As shown in FIG. 1, the image forming apparatus 100 is a multifunction device. The image forming apparatus 100 includes an image forming unit 1, an image reading unit 2, a document transport unit 3, an operation display unit 4, and a control unit 5.

The image forming unit 1 forms an image on the paper P. The image scanning unit 2 reads an image formed on the original R and generates a scanned image. The document transport unit 3 transports the document R to the image reading unit 2. The operation display unit 4 displays various images and accepts user operations. Paper P corresponds to an example of a “recording medium”.

The control unit 5 includes a processor 5A and a storage unit 5B. The processor 5A includes, for example, a CPU (Central Processing Unit). The storage unit 5B includes a memory such as a semiconductor memory, and may include an HDD (Hard Disk Drive). The storage unit 5B stores the control program.

The image forming unit 1 includes a paper feed cassette 11, a pickup roller 12, a transport roller pair 13, an image forming unit 14, a fixing unit 15, a discharge roller pair 16, and a discharge tray 17. The paper cassette 11 accommodates the paper P. The pickup roller 12 presses against the uppermost surface of the paper P and feeds out the recording medium P one by one from the paper feed cassette 11. The fed paper P is conveyed to the image forming unit 14 by the conveying roller pair 13. The pickup roller 12 corresponds to an example of a “paper feed unit”.

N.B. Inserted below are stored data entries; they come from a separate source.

-- ==== Sys2Proof/Machine/Mem.lean ====
section
/-!
DEFINITION. Memory in canonical form: reading and writing bytes, words and the side-band bits (R8, R78, R79). A key is a machine byte
address for DRAM (below 2^33) and an own-space address, with physical cells in place of slots, for the on-chip windows.
-/
namespace Sys2Proof.Machine

/-- Strictly rising. -/
def rising : List Nat → Bool
  | [] => true
  | [_] => true
  | a :: b :: t => decide (a < b) && rising (b :: t)

/-- What an unlisted address reads as: reset and scrub leave every line zero (R80). -/
def unlistedByte : Byte := 0#8

/-- The canonical form. -/
def Memory.wf (m : Memory) : Bool :=
  rising (m.bytes.map Prod.fst) && m.bytes.all (fun c => c.2 != unlistedByte) && rising m.tags && rising m.lit &&
  rising m.poison && rising (m.enc.map Prod.fst) && m.enc.all (fun c => c.2 != 0)

/-- Looks a key up in a rising list of pairs. -/
def lookupAt {β : Type} (d : β) (a : Nat) : List (Nat × β) → β
  | [] => d
  | (x, y) :: t => if x == a then y else lookupAt d a t

/-- Sets the value at a key, keeping the list rising and free of the value that an unlisted key has. -/
def insertAt {β : Type} [DecidableEq β] (d : β) (a : Nat) (b : β) : List (Nat × β) → List (Nat × β)
  | [] => if b = d then [] else [(a, b)]
  | (x, y) :: t =>
    if a < x then (if b = d then (x, y) :: t else (a, b) :: (x, y) :: t)
    else if a = x then (if b = d then t else (a, b) :: t)
    else (x, y) :: insertAt d a b t

/-- Adds a number to, or removes it from, a rising list. -/
def markAt (a : Nat) (on : Bool) : List Nat → List Nat
  | [] => if on then [a] else []
  | x :: t =>
    if a < x then (if on then a :: x :: t else x :: t)
    else if a = x then (if on then a :: t else t)
    else x :: markAt a on t

/-- The byte at a key. -/
def Memory.byteAt (m : Memory) (a : Nat) : Byte := lookupAt unlistedByte a m.bytes

/-- Writes one byte. -/
def Memory.setByte (m : Memory) (a : Nat) (b : Byte) : Memory := { m with bytes := insertAt unlistedByte a b m.bytes }

/-- The `n` bytes from a key upward. -/
def Memory.bytesAt (m : Memory) (a : Nat) : Nat → List Byte
  | 0 => []
  | n + 1 => m.byteAt a :: m.bytesAt (a + 1) n

/-- Writes bytes from a key upward. -/
def Memory.setBytes (m : Memory) (a : Nat) : List Byte → Memory
  | [] => m
  | b :: bs => (m.setByte a b).setBytes (a + 1) bs

/-- The reference tag of the word that holds a key (R78). -/
def Memory.tagAt (m : Memory) (a : Nat) : Bool := m.tags.contains (a / 8 * 8)
def Memory.setTag (m : Memory) (a : Nat) (on : Bool) : Memory := { m with tags := markAt (a / 8 * 8) on m.tags }

/-- The lit bit of the line that holds a key (R78). -/
def Memory.litAt (m : Memory) (a : Nat) : Bool := m.lit.contains (a / 128 * 128)
def Memory.setLit (m : Memory) (a : Nat) (on : Bool) : Memory := { m with lit := markAt (a / 128 * 128) on m.lit }

/-- Whether the line that holds a key is poisoned (R79). -/
def Memory.poisoned (m : Memory) (a : Nat) : Bool := m.poison.contains (a / 128 * 128)
def Memory.setPoison (m : Memory) (a : Nat) (on : Bool) : Memory := { m with poison := markAt (a / 128 * 128) on m.poison }

/-- The (key, tweak) number under which a DRAM line was written; 0 where it was written plain (R439). -/
def Memory.encAt (m : Memory) (a : Nat) : Nat := lookupAt 0 (a / 128 * 128) m.enc

/-- Bits [127:104] of the side band of the line that holds a key: tags, the lit bit, and the reserved bits, which are written zero (R78). -/
def Memory.sideMarks (m : Memory) (a : Nat) : BitVec 24 :=
  let line := a / 128 * 128
  BitVec.ofNat 16 ((List.range 16).foldl (fun n i => if m.tagAt (line + 8 * i) then n + 2 ^ i else n) 0) ++
    (if m.litAt line then 1#1 else 0#1) ++ 0#7

/-- The 128 bits that the ECC store holds beside the line (R78). -/
def Memory.sideBand (m : Memory) (a : Nat) : BitVec 128 :=
  m.sideMarks a ++ Config.checkBits (m.bytesAt (a / 128 * 128) 128) (m.sideMarks a)

/-- A little-endian number from bytes (R8). -/
def leNat : List Byte → Nat
  | [] => 0
  | b :: bs => b.toNat + 256 * leNat bs

/-- The `n` little-endian bytes of a number (R8). -/
def leBytes : Nat → Nat → List Byte
  | 0, _ => []
  | n + 1, v => BitVec.ofNat 8 v :: leBytes n (v / 256)

/-- A word from eight bytes. -/
def wordOf (bs : List Byte) : Word := BitVec.ofNat 64 (leNat bs)

/-- The eight bytes of a word. -/
def bytesOf (w : Word) : List Byte := leBytes 8 w.toNat

/-- The words of a run of bytes. -/
def wordsOf (n : Nat) (bs : List Byte) : List Word := (List.range n).map fun i => wordOf ((bs.drop (8 * i)).take 8)

/-- Whether a key is one of DRAM. -/
def isDram (a : Nat) : Bool := decide (a < 2 ^ 33)

/-- A block of 16 bytes under AES-256-XTS, for the (key, tweak) number `n` (R439): a permutation of four rounds that are free, the last
first where it decrypts (DESIGN CHOICE, log 15). -/
def xtsBlock (dec : Bool) (n j : Nat) (b : Word × Word) : Word × Word :=
  let f (i : Nat) (x : Word) : Word := Config.xtsRound (n / 2 ^ 32) (n % 2 ^ 26) j i x
  if dec then [3, 2, 1, 0].foldl (fun (b : Word × Word) i => (b.2 ^^^ f i b.1, b.1)) b
  else [0, 1, 2, 3].foldl (fun (b : Word × Word) i => (b.2, b.1 ^^^ f i b.2)) b

/-- A line as one data unit, encrypted or decrypted; 0 stands for plaintext. -/
def xtsUnit (dec : Bool) (n : Nat) (bs : List Byte) : List Byte :=
  if n == 0 then bs
  else (List.range 8).flatMap fun j =>
    let b := xtsBlock dec n j (wordOf ((bs.drop (16 * j)).take 8), wordOf ((bs.drop (16 * j + 8)).take 8))
    bytesOf b.1 ++ bytesOf b.2

/-- The line that holds a key, as it stands in DRAM (R438). -/
def Memory.rawLine (m : Memory) (a : Nat) : List Byte := xtsUnit false (m.encAt a) (m.bytesAt (a / 128 * 128) 128)

/-- A byte of a line as a reader under the number `want` sees it: what stands in DRAM, decrypted under that number (R439). -/
def Memory.viewByte (m : Memory) (want a : Nat) : Byte :=
  if m.encAt a == want then m.byteAt a else (xtsUnit true want (m.rawLine a)).getD (a % 128) 0

/-- The `n` bytes from a key as a reader under `want` sees them. -/
def Memory.viewBytes (m : Memory) (want a : Nat) : Nat → List Byte
  | 0 => []
  | n + 1 => m.viewByte want a :: m.viewBytes want (a + 1) n

/-- Rewrites a line so that it stands under the number `want`: what it holds is what a reader under `want` sees (R439). -/
def Memory.recode (m : Memory) (want a : Nat) : Memory :=
  if m.encAt a == want then m
  else
    let line := a / 128 * 128
    { (m.setBytes line (m.viewBytes want line 128)) with enc := insertAt 0 line want m.enc }

/-- Clears a range of whole lines: zero, untagged, shadowed, plain and not poisoned (R71). -/
def Memory.scrub (m : Memory) (lo len : Nat) : Memory :=
  let keep (a : Nat) : Bool := decide (a < lo) || decide (lo + len ≤ a)
  { bytes := m.bytes.filter fun c => keep c.1, tags := m.tags.filter keep, lit := m.lit.filter keep,
    poison := m.poison.filter keep, enc := m.enc.filter fun c => keep c.1 }

end Sys2Proof.Machine
end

The image forming unit 14 forms an image on the paper P. The image forming unit 14 includes a photoconductor drum, a charging unit, an exposure unit, a developing unit, and a transfer roller.

The paper P on which the image is formed is conveyed to the fixing portion 15. The fixing unit 15 heats and pressurizes the paper P, and fixes the image formed on the paper P to the paper P. The paper P on which the image is fixed is discharged to the discharge tray 17 by the discharge roller pair 16.

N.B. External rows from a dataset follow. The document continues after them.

/-- The return from a trap handler (R349): word 5 of the slot's trap frame, read at its port now. -/
def State.returnFromTrap (s : State) : Out :=
  if s.inAtomic then .next (s.abortAtomic 0x05)
  else if !s.act.tm then s.trap 0x05 0
  else if !s.act.exq.isEmpty then s.stall
  else
    let oa := (s.trapFrame s.act.reg s.slotNo.val).toNat + 40
    match s.act.phase with
    | .missWait _ => s.stall
    | .refused c m => s.trapMem c m (BitVec.ofNat 64 oa)
    | _ =>
      match s.checkOwn .load oa with
      | .miss => (s.missWait oa .load s.requester (.wake (slotOfIdx s.cur))).waitIn (.missWait (BitVec.ofNat 64 oa))
      | .snoop line => (s.sendSnoop line).stallAt oa
      | .wait => s.stallAt oa
      | .fault c m => s.trapMem c m (BitVec.ofNat 64 oa)
      | .ok site =>
        let w := wordOf (s.view site 8)
        if !isOwn w then s.trap 0x03 w
        else if w.extractLsb' 0 2 != 0 then s.trap 0x02 w
        else .next ({ s with act := { s.act.settled with tm := false, pc := w } }.unblock)

end Sys2Proof.Machine
end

Next, the configuration of the paper feed cassette 11 will be described with reference to FIGS. 1 and 2. FIG. 2 is a cross-sectional view showing an example of the detailed configuration of the paper cassette 11.

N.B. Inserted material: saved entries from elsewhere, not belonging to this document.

-- ==== Sys2Proof/Machine/FpAlu.lean ====
section
/-!
DEFINITION. Floating-point computations of the execute half, as functions of values and of the generator's state: scalar operations
(R297), conversions (R298, R303, R308), lane operations (R300), the encodings of stores (R302, R304), reductions (R305) and
compares (R306).
-/
namespace Sys2Proof.Machine

/-- A rounding mode that is settled (R126): `dyn` has been replaced. Code 0 to 4 of `ctl.round`.mode. -/
def modeOfCode (n : Nat) : Rnd :=
  match n with
  | 1 => .rtz | 2 => .rdn | 3 => .rup | 4 => .rst | _ => .rne

/-- One draw where the mode is stochastic (R128): the generator's new state and the draw. -/
def takeDraw (rm : Rnd) (seed : BitVec 32) : BitVec 32 × Nat :=
  if rm == .rst then (nextDraw seed, (nextDraw seed).toNat) else (seed, 0)

/-! ## Scalar (R297) -/

/-- `fmin` or `fmax`, with -0 below +0; exactly one NaN gives the other operand, two give the first, quieted (R113, R297). -/
def fminmax (f : Fmt) (wantMax : Bool) (x y : Nat) : Nat :=
  let dx := fdecode f x
  let dy := fdecode f y
  if dx.isNan then (if dy.isNan then fquiet f x else y)
  else if dy.isNan then x
  else
    let c := fvalCmp dx dy
    let xLess := if c == 0 then dx.neg? && !dy.neg? else decide (c < 0)
    let same := c == 0 && dx.neg? == dy.neg?
    if same then x else if xLess != wantMax then x else y

/-- |x| and -x on the sign bit only (R113). -/
def fabsBits (f : Fmt) (x : Nat) : Nat := x % 2 ^ (f.mb + f.eb)

/-- `fclass` (R297). -/
def fclassMask (f : Fmt) (x : Nat) : Nat :=
  match fdecode f x with
  | .inf true => 1
  | .inf false => 2 ^ 7
  | .nan _ fr => if fr / 2 ^ (f.mb - 1) % 2 == 1 then 2 ^ 9 else 2 ^ 8
  | .fin s m _ =>
    if m == 0 then (if s then 2 ^ 3 else 2 ^ 4)
    else if m < 2 ^ f.mb then (if s then 2 ^ 2 else 2 ^ 5)
    else if s then 2 ^ 1 else 2 ^ 6

/-- Rounds to an integral value of the format (R297 `frnd`). -/
def frint (f : Fmt) (rm : Rnd) (draw x : Nat) : FRes :=
  match fdecode f x with
  | .nan _ _ => nanRes (fquiet f x)
  | .inf _ => nanRes x
  | .fin s m e =>
    if m == 0 then nanRes x
    else
      let n := roundDyadic m e rm s draw
      let r := fround f .rtz s n 0 0
      { r with inexact := !dyadicInt m e }

/-- m truncated toward zero, kept within ±5000, beyond which every scaling overflows or vanishes alike. -/
def truncClamp (s : Bool) (m : Nat) (e : Int) : Int :=
  let big := decide (5000 ≤ (Nat.log2 m : Int) + e)
  let n : Nat := if big then 5000 else min 5000 (roundDyadic m e .rtz false 0)
  if s then -(n : Int) else n

/-- A × 2^trunc(m), rounded once (R297 `fscale`). -/
def fscaleBits (f : Fmt) (rm : Rnd) (draw a m : Nat) : FRes :=
  match nanOf2 f a m with
  | some b => nanRes b
  | none =>
    match fdecode f a, fdecode f m with
    | .inf s, .inf t => if t then nanRes (fnanDefault f) else nanRes (finf f s)
    | .fin s x _, .inf t =>
      if t then nanRes (fzero f s) else if x == 0 then nanRes (fnanDefault f) else nanRes (finf f s)
    | .inf s, _ => nanRes (finf f s)
    | .fin s x e, .fin ts tm te => if x == 0 then nanRes a else fround f rm s x (e + truncClamp ts tm te) draw
    | _, _ => nanRes (fnanDefault f)

/-- Flags of `fcmp`: Z equal, N less, X unordered (R294). -/
def fcmpFlags (f : Fmt) (a m : Nat) : Flags :=
  let da := fdecode f a
  let dm := fdecode f m
  if da.isNan || dm.isNan then { z := false, n := false, c := false, o := false, x := true }
  else { z := fvalCmp da dm == 0, n := decide (fvalCmp da dm < 0), c := false, o := false, x := false }

/-! ## Conversions (R298, R114) -/

/-- Rounds a value to an integer and clamps it: the integer, O (clamped or NaN), and C (the rounding was inexact). -/
structure IntRes where
  n : Int
  o : Bool
  c : Bool
  deriving DecidableEq, Repr

/-- A floating value as an integer of the range [lo, hi] (R298, R303). An infinity or a NaN leaves C clear. -/
def toIntRange (lo hi : Int) (rm : Rnd) (draw : Nat) (v : FVal) : IntRes :=
  match v with
  | .nan _ _ => { n := 0, o := true, c := false }
  | .inf s => { n := if s then lo else hi, o := true, c := false }
  | .fin s m e =>
    let q := roundDyadic m e rm s draw
    let n : Int := if s then -(q : Int) else q
    { n := if n < lo then lo else if hi < n then hi else n, o := decide (n < lo) || decide (hi < n), c := !dyadicInt m e }

/-- Flags of a conversion to an integer (R294): N is the sign of a signed result. -/
def intCvtFlags (dt : Ty) (r : Word) (c o : Bool) : Flags :=
  { z := readBits dt r == 0, n := dt.isSigned && decide (readInt dt r < 0), c := c, o := o, x := false }

/-- Integer to integer (R298). -/
def cvtIntInt (dt : Ty) (sat : Bool) (n : Int) : AOut :=
  let r := writeInt dt (if sat then clampTo dt n else n)
  { a := r, f := intCvtFlags dt r false (!inRange dt n) }

/-- A value into a floating format: with `sat`, a finite source that overflows gives the largest finite value (R298). -/
def cvtToFloat (src dst : Fmt) (sat : Bool) (rm : Rnd) (draw : Nat) (v : FVal) : FRes :=
  let r := fpack src dst rm v draw
  if sat && r.ovf then { r with bits := fmaxFin dst v.neg? } else r

def FVal.ofInt (n : Int) : FVal := .fin (decide (n < 0)) n.natAbs 0

/-- `cvt` and `cvts` from an integer operand (R298): `seed` in, new seed out. -/
def cvtFromInt (dt : Ty) (sat : Bool) (rm : Rnd) (seed : BitVec 32) (n : Int) : BitVec 32 × AOut :=
  if dt.isInt then (seed, cvtIntInt dt sat n)
  else
    let d := takeDraw rm seed
    let r := cvtToFloat Fmt.fp64 (tyFmt dt) sat rm d.2 (.ofInt n)
    (d.1, floatOut (tyFmt dt) r r.ovf)

/-- `cvt` and `cvts` from a floating operand of format `f` (R298). -/
def cvtFromFloat (f : Fmt) (dt : Ty) (sat : Bool) (rm : Rnd) (seed : BitVec 32) (bits : Nat) : BitVec 32 × AOut :=
  let d := takeDraw rm seed
  if dt.isInt then
    let i := toIntRange (intMin dt) (intMax dt) rm d.2 (fdecode f bits)
    let r := writeInt dt i.n
    (d.1, { a := r, f := intCvtFlags dt r i.c i.o })
  else
    let r := cvtToFloat f (tyFmt dt) sat rm d.2 (fdecode f bits)
    (d.1, floatOut (tyFmt dt) r r.ovf)

/-- Converts the low bits of a word from type `st` (R298, R308). -/
def cvtWord (st dt : Ty) (sat : Bool) (rm : Rnd) (seed : BitVec 32) (x : Word) : BitVec 32 × AOut :=
  if st.isInt then cvtFromInt dt sat rm seed (readInt st x)
  else cvtFromFloat (tyFmt st) dt sat rm seed (readBits st x)

/-! ## Lanes (R300, R302, R303) -/

/-- The results of 32 lanes with what they report, and the generator's new state. -/
structure VOut where
  v    : List Lane
  l    : LaneFlags
  seed : BitVec 32
  deriving DecidableEq, Repr

def LaneFlags.none : LaneFlags := { c := false, o := false, x := false }
def LaneFlags.or (a b : LaneFlags) : LaneFlags := { c := a.c || b.c, o := a.o || b.o, x := a.x || b.x }

/-- The flags of one binary32 lane result. -/
def laneFlagsOf (r : FRes) : LaneFlags :=
  { c := r.inexact, o := r.ovf, x := (fdecode Fmt.fp32 r.bits).isNan }

/-- Computes lanes in increasing order, one draw a lane where the mode is stochastic (R128). -/
def laneMap (rm : Rnd) (seed : BitVec 32) (op : Nat → Nat → FRes) : List Nat → VOut
  | [] => { v := [], l := .none, seed }
  | i :: is =>
    let d := takeDraw rm seed
    let r := op d.2 i
    let rest := laneMap rm d.1 op is
    { v := BitVec.ofNat 32 r.bits :: rest.v, l := (laneFlagsOf r).or rest.l, seed := rest.seed }

/-- Lane `i` of a list, as bits. -/
def laneNat (v : List Lane) (i : Nat) : Nat := (v.getD i 0).toNat

/-- The lane numbers in increasing order. -/
def laneIdx : List Nat := List.range 32

/-- The fused product of R300: V ± m × a, with operands V, m, a in NaN order. -/
def fmaLane (rm : Rnd) (draw : Nat) (negate : Bool) (v m a : Nat) : FRes :=
  let dv := fdecode Fmt.fp32 v
  if dv.isNan then nanRes (fquiet Fmt.fp32 v)
  else
    match nanOf2 Fmt.fp32 m a with
    | some b => nanRes b
    | none => ffma Fmt.fp32 rm draw (if negate then fnegate Fmt.fp32 m else m) a v

/-- An i32 lane result of a conversion. -/
def laneToInt (rm : Rnd) (sat : Bool) (seed : BitVec 32) (v : List Lane) : List Nat → VOut
  | [] => { v := [], l := .none, seed }
  | i :: is =>
    let d := takeDraw rm seed
    let r := toIntRange (-(2 ^ 31)) (2 ^ 31 - 1) rm d.2 (fdecode Fmt.fp32 (laneNat v i))
    let rest := laneToInt rm sat d.1 v is
    { v := (if r.o && !sat then 0x80000000#32 else BitVec.ofInt 32 r.n) :: rest.v,
      l := ({ c := r.c, o := r.o, x := false } : LaneFlags).or rest.l, seed := rest.seed }

/-- Lanes encoded into a storage format: codes, flags, seed. -/
structure EncOut where
  codes : List Nat
  l     : LaneFlags
  seed  : BitVec 32
  deriving DecidableEq, Repr

/-- Encodes lanes as fp16 or bf16 (R302, R303): saturating for `vpack`. -/
def encFloat (f : Fmt) (sat : Bool) (rm : Rnd) (seed : BitVec 32) (v : List Lane) : List Nat → EncOut
  | [] => { codes := [], l := .none, seed }
  | i :: is =>
    let d := takeDraw rm seed
    let r := cvtToFloat Fmt.fp32 f sat rm d.2 (fdecode Fmt.fp32 (laneNat v i))
    let rest := encFloat f sat rm d.1 v is
    { codes := r.bits :: rest.codes,
      l := ({ c := r.inexact, o := r.ovf, x := (fdecode f r.bits).isNan } : LaneFlags).or rest.l, seed := rest.seed }

/-- Whether an NF code is a NaN of its format. -/
def codeIsNan (d : Desc) (c : Nat) : Bool := (nfDecode d c).isNan

/-- Encodes lanes as NF codes of the value times 2^t (R302, R304); `nanAll` encodes every lane as a NaN source (R124). -/
def encNf (d : Desc) (t : Int) (nanAll sat : Bool) (rm : Rnd) (seed : BitVec 32) (v : List Lane) : List Nat → EncOut
  | [] => { codes := [], l := .none, seed }
  | i :: is =>
    let dr := takeDraw rm seed
    let x := if nanAll then FVal.dnan else (fdecode Fmt.fp32 (laneNat v i)).scaleBy t
    let r := nfEncode d rm sat dr.2 x
    let rest := encNf d t nanAll sat rm dr.1 v is
    { codes := r.code :: rest.codes,
      l := ({ c := r.inexact, o := r.inv || r.ovf, x := codeIsNan d r.code } : LaneFlags).or rest.l, seed := rest.seed }

/-! ## Exact float sums (R305) -/

/-- A term of an exact sum: a value, or a NaN already quieted. -/
inductive Term where
  | val (v : FVal)
  | bad (bits : Nat)
  deriving DecidableEq, Repr

/-- The term of a single binary32 operand. -/
def termOf (x : Nat) : Term :=
  match fdecode Fmt.fp32 x with
  | .nan _ _ => .bad (fquiet Fmt.fp32 x)
  | v => .val v

/-- The exact product of two binary32 operands as a term (R130). -/
def termProd (x y : Nat) : Term :=
  match nanOf2 Fmt.fp32 x y with
  | some b => .bad b
  | none =>
    match fdecode Fmt.fp32 x, fdecode Fmt.fp32 y with
    | .fin s1 m1 e1, .fin s2 m2 e2 => .val (.fin (s1 != s2) (m1 * m2) (e1 + e2))
    | a, b => if a.isZero || b.isZero then .bad (fnanDefault Fmt.fp32) else .val (.inf (a.neg? != b.neg?))

/-- The first NaN among terms. -/
def firstBad : List Term → Option Nat
  | [] => none
  | .bad b :: _ => some b
  | .val _ :: ts => firstBad ts

/-- Whether an infinity of the sign stands among the terms. -/
def hasInf (neg : Bool) (ts : List Term) : Bool :=
  ts.any fun t =>
    match t with
    | .val (.inf s) => s == neg
    | _ => false

/-- The exact sum of the finite terms, as a signed dyadic, with whether every term so far is a zero and its common sign. -/
structure Acc where
  neg : Bool
  m : Nat
  e : Int
  allNeg : Bool
  allPos : Bool
  deriving DecidableEq, Repr

def accTerm (a : Acc) (t : Term) : Acc :=
  match t with
  | .val (.fin s m e) =>
    let r := dyadicAdd a.neg a.m a.e s m e
    { neg := r.1, m := r.2.1, e := r.2.2, allNeg := a.allNeg && s, allPos := a.allPos && !s }
  | _ => a

/-- The exact sum of terms, rounded once to binary32 (R305, R130). -/
def exactSum (rm : Rnd) (draw : Nat) (ts : List Term) : FRes :=
  match firstBad ts with
  | some b => nanRes b
  | none =>
    if hasInf true ts && hasInf false ts then nanRes (fnanDefault Fmt.fp32)
    else if hasInf true ts then nanRes (finf Fmt.fp32 true)
    else if hasInf false ts then nanRes (finf Fmt.fp32 false)
    else
      let a := ts.foldl accTerm { neg := false, m := 0, e := 0, allNeg := true, allPos := true }
      if a.m == 0 then nanRes (fzero Fmt.fp32 (if a.allNeg then true else if a.allPos then false else rm == .rdn))
      else fround Fmt.fp32 rm a.neg a.m a.e draw

/-! ## Compares (R306) -/

def fpEq (x y : Nat) : Bool :=
  let a := fdecode Fmt.fp32 x
  let b := fdecode Fmt.fp32 y
  !a.isNan && !b.isNan && fvalCmp a b == 0

def fpLt (x y : Nat) : Bool :=
  let a := fdecode Fmt.fp32 x
  let b := fdecode Fmt.fp32 y
  !a.isNan && !b.isNan && decide (fvalCmp a b < 0)

def fpUn (x y : Nat) : Bool := (fdecode Fmt.fp32 x).isNan || (fdecode Fmt.fp32 y).isNan

end Sys2Proof.Machine
end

As shown in FIG. 2, the paper feed cassette 11 includes a lift mechanism 110, a bottom plate 111, a rear end cursor 113, a width matching cursor pair 114, a sheet storage unit 115, a transport roller 117, a feed roller 121, and a handling roller 122. And a support member 123.

The bottom plate 111 is arranged on the inner bottom surface of the sheet storage portion 115 of the paper feed cassette 11, and a plurality of sheets of paper P are placed on the bottom plate 111. The lift mechanism 110 drives the bottom plate 111 so that the first inclination angle θ1 indicating the inclination angle of the bottom plate 111 with respect to the horizontal plane increases as the remaining amount of the paper P decreases. As a result, the uppermost surface of the paper P placed on the bottom plate 111 is pressed against the pickup roller 12.

The lift mechanism 110 includes a push-up member 112, a drive shaft 116, and a support portion 118.

The bottom plate 111 is rotatably supported by the support portion 118 at the upstream end portion (the end portion in the negative direction of the X-axis) of the paper P in the feeding direction. The support portion 118 is provided at both end portions of the sheet storage portion 115 in the width direction (Y-axis direction) of the paper P.

The drive shaft 116 and the push-up member 112 are provided below the bottom plate 111 on the downstream side in the feeding direction of the paper P. The drive shaft 116 extends in a direction intersecting the feeding direction of the paper P (Y-axis direction), and is rotationally driven from the outside of the paper feed cassette 11 by a lift drive motor (not shown). The push-up member 112 includes a base portion fixed to the drive shaft 116 and a tip portion abutting on one main surface of the bottom plate 111.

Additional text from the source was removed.